- Carpenter with his L-4 Grasshopper, Rosie the Rocketer, armed with two trios of bazookas mounted on the jury struts
- Born: August 29, 1912 Edgington, Illinois, US
- Died: March 22, 1966 (aged 53) Champaign, Illinois, US
- Military career
- Allegiance: United States
- Branch: United States Army
- Service years: 1942–1946
- Rank: Lieutenant Colonel
- Nickname: "Bazooka Charlie"
- Conflicts: World War II
- Awards: Silver Star Bronze Star Medal Air Medal (2)
- Other work: Teacher

= Charles Carpenter (pilot) =

United States Army officer and pilot (1912–1966)

Charles Marston "Bazooka Charlie" Carpenter (August 29, 1912 – March 22, 1966) was a United States Army officer and army observation pilot who served in World War II. He is best known for destroying several enemy armored vehicles in his bazooka-equipped L-4 Grasshopper light observation aircraft.

==Early life==
Carpenter was born in rural Illinois, one of six siblings: three boys and three girls. Carpenter grew up in Reynolds, near the town of Edgington, Illinois. He was educated – on scholarships – at the Roosevelt Military Academy, in Aledo, Illinois and at Centre College, in Danville, Kentucky.

==World War II service==
Upon arriving in France in 1944, Carpenter was assigned an L-4 Grasshopper for artillery spotter role and reconnaissance missions. Assuming a 150 lb pilot and no radio aboard, the L-4H had a remaining cargo or passenger weight capacity of approximately 232 lb. The additional weight of radio and radio operator often exceeded this limit.
Inspired by other L-4 pilots who had installed bazookas as anti-tank armament on their planes, Carpenter added bazooka launchers to his plane as well.

Within a few weeks, on September 20, 1944, during the Battle of Arracourt, Carpenter was credited with knocking out a German armored car and four tanks. Carpenter's plane, bearing USAAF serial number 43-30426, was known as Rosie the Rocketer (a play on Rosie the Riveter), and his exploits were soon featured in numerous press accounts, including Stars and Stripes, the Associated Press, Popular Science, the New York Sun, and Liberty magazine. Carpenter once told a reporter that his idea of fighting a war was to "attack, attack and then attack again."

After destroying his fifth enemy tank, Carpenter told a Stars and Stripes correspondent that the "word must be getting around to watch out for Cubs with bazookas on them. Every time I show up now they shoot with everything they have. They never used to bother Cubs.
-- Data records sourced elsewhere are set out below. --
theorem execStl_wf (d : Reg) (a : Reg) (sz : Size) (la : Ahead) (s : State) (h : Memory.wf s.mem = true) : OutWf (execStl d a sz la s) := by
  unfold execStl
  repeat' first
    | (with_reducible assumption)
    | (with_reducible exact trivial)
    | (with_reducible apply State.aliasReach_wf)
    | (with_reducible apply State.issueWith_wf)
    | (with_reducible apply State.startLocal_wf)
    | (with_reducible apply MoveWf.ok)
    | (with_reducible apply MoveWf.wait)
    | (with_reducible apply MoveWf.fault)
    | (with_reducible apply OptWf.some)
    | (with_reducible exact OptWf.none)
    | (with_reducible apply OutWf.next)
    | (with_reducible exact OutWf.fault)
    | (with_reducible exact OutWf.refused)
    | dsimp only
    | split
    | (with_reducible apply foldl_wf <;> [intro _ _ _; skip])
    | (with_reducible apply getD_map_wf <;> [intro _; skip])
    | (with_reducible apply elim_wf <;> [intro _; skip])
    | (with_reducible apply getD_wf)
    | (with_reducible apply foldl_wf1 <;> [intro _ _ _; skip])
    | (with_reducible apply OptWf.of; assumption)
    | (with_reducible apply AllocWf.placed; assumption)
    | (with_reducible apply AllocWf.waits; assumption)
    | (with_reducible apply State.allocate_wf)
    | (with_reducible apply State.actRow_wf)
    | (with_reducible apply MoveWf.of_ok; assumption)
    | (with_reducible apply MoveWf.of_wait; assumption)
    | (with_reducible apply MoveWf.of_fault; assumption)
    | (with_reducible apply MoveWf.bind <;> [skip; intro _ _])
    | (with_reducible apply OptWf.findSome; intro _)
    | (with_reducible apply OptWf.map; intro _ _)
    | (intro _ _)
    | (with_reducible apply Memory.wf_filter)
    | (with_reducible apply State.write_wf)
    | (with_reducible apply State.writeAt_wf)
    | (with_reducible apply State.writeNat_wf)

theorem State.atomic_wf (s : State) (i : Instr) (op : AtomOp) (d : Reg) (a : Reg) (f : Low) (sc : Scope) (o : Order) (h : Memory.wf s.mem = true) : OutWf (State.atomic s i op d a f sc o) := by
  unfold State.atomic
  repeat' first
    | (with_reducible assumption)
    | (with_reducible exact trivial)
    | rw [State.acquire_mem]
    | (with_reducible apply State.begin__wf)
    | (with_reducible apply State.fencePrep_wf)
    | (with_reducible apply State.issueWith_wf)
    | (with_reducible apply MoveWf.ok)
    | (with_reducible apply MoveWf.wait)
    | (with_reducible apply MoveWf.fault)
    | (with_reducible apply OptWf.some)
    | (with_reducible exact OptWf.none)
    | (with_reducible apply OutWf.next)
    | (with_reducible exact OutWf.fault)
    | (with_reducible exact OutWf.refused)
    | dsimp only
    | split
    | (with_reducible apply foldl_wf <;> [intro _ _ _; skip])
    | (with_reducible apply getD_map_wf <;> [intro _; skip])
    | (with_reducible apply elim_wf <;> [intro _; skip])
    | (with_reducible apply getD_wf)
    | (with_reducible apply foldl_wf1 <;> [intro _ _ _; skip])
    | (with_reducible apply OptWf.of; assumption)
    | (with_reducible apply AllocWf.placed; assumption)
    | (with_reducible apply AllocWf.waits; assumption)
    | (with_reducible apply State.allocate_wf)
    | (with_reducible apply State.actRow_wf)
    | (with_reducible apply MoveWf.of_ok; assumption)
    | (with_reducible apply MoveWf.of_wait; assumption)
    | (with_reducible apply MoveWf.of_fault; assumption)
    | (with_reducible apply MoveWf.bind <;> [skip; intro _ _])
    | (with_reducible apply OptWf.findSome; intro _)
    | (with_reducible apply OptWf.map; intro _ _)
    | (intro _ _)
    | (with_reducible apply Memory.wf_filter)
    | (with_reducible apply State.write_wf)
    | (with_reducible apply State.writeAt_wf)
    | (with_reducible apply State.writeNat_wf)

theorem execAadd_wf (d : Reg) (a : Reg) (f : Low) (sc : Scope) (o : Order) (la : Ahead) (s : State) (h : Memory.wf s.mem = true) : OutWf (execAadd d a f sc o la s) := by
  unfold execAadd
  repeat' first
    | (with_reducible assumption)
    | (with_reducible exact trivial)
    | (with_reducible apply State.atomic_wf)
    | (with_reducible apply MoveWf.ok)
    | (with_reducible apply MoveWf.wait)
    | (with_reducible apply MoveWf.fault)
    | (with_reducible apply OptWf.some)
    | (with_reducible exact OptWf.none)
    | (with_reducible apply OutWf.next)
    | (with_reducible exact OutWf.fault)
    | (with_reducible exact OutWf.refused)
    | dsimp only
    | split
    | (with_reducible apply foldl_wf <;> [intro _ _ _; skip])
    | (with_reducible apply getD_map_wf <;> [intro _; skip])
    | (with_reducible apply elim_wf <;> [intro _; skip])
    | (with_reducible apply getD_wf)
    | (with_reducible apply foldl_wf1 <;> [intro _ _ _; skip])
    | (with_reducible apply OptWf.of; assumption)
    | (with_reducible apply AllocWf.placed; assumption)
    | (with_reducible apply AllocWf.waits; assumption)
    | (with_reducible apply State.allocate_wf)
    | (with_reducible apply State.actRow_wf)
    | (with_reducible apply MoveWf.of_ok; assumption)
    | (with_reducible apply MoveWf.of_wait; assumption)
    | (with_reducible apply MoveWf.of_fault; assumption)
    | (with_reducible apply MoveWf.bind <;> [skip; intro _ _])
    | (with_reducible apply OptWf.findSome; intro _)
    | (with_reducible apply OptWf.map; intro _ _)
    | (intro _ _)
    | (with_reducible apply Memory.wf_filter)
    | (with_reducible apply State.write_wf)
    | (with_reducible apply State.writeAt_wf)
    | (with_reducible apply State.writeNat_wf)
Bazookas must be bothering them a bit."

By war's end, Major Carpenter had destroyed or disabled several German armored cars and tanks (he was officially credited with six tanks destroyed).

Carpenter's awards included:
- Silver Star
- Bronze Star Medal
- Air Medal, with Oak Leaf Cluster
- European–African–Middle Eastern Campaign Medal, with 4 campaign stars
- American Campaign Medal
- World War II Victory Medal

==Postwar service==
In 1945, Carpenter became seriously ill and was diagnosed with Hodgkins disease. Doctors gave him two years to live. He received an honorable discharge from the U.S. Army in 1946. Thereafter, he returned to work as a history teacher at Urbana High School in Urbana, Illinois, where he remained until his death in 1966 at the age of 53.

==Rosie the Rocketer==
In October 2017, the L-4H that Carpenter flew in World War II – s/n 43-30426 – was identified in the collections of the Austrian Aviation Museum (Österreichisches Luftfahrtmuseum) at Graz Airport. It was acquired by the Collings Foundation and returned to its World War II appearance, by a restorer in La Pine, Oregon. The restoration was reported as complete on July 4, 2020 and the aircraft is now on public display, at the Collings Foundation's American Heritage Museum.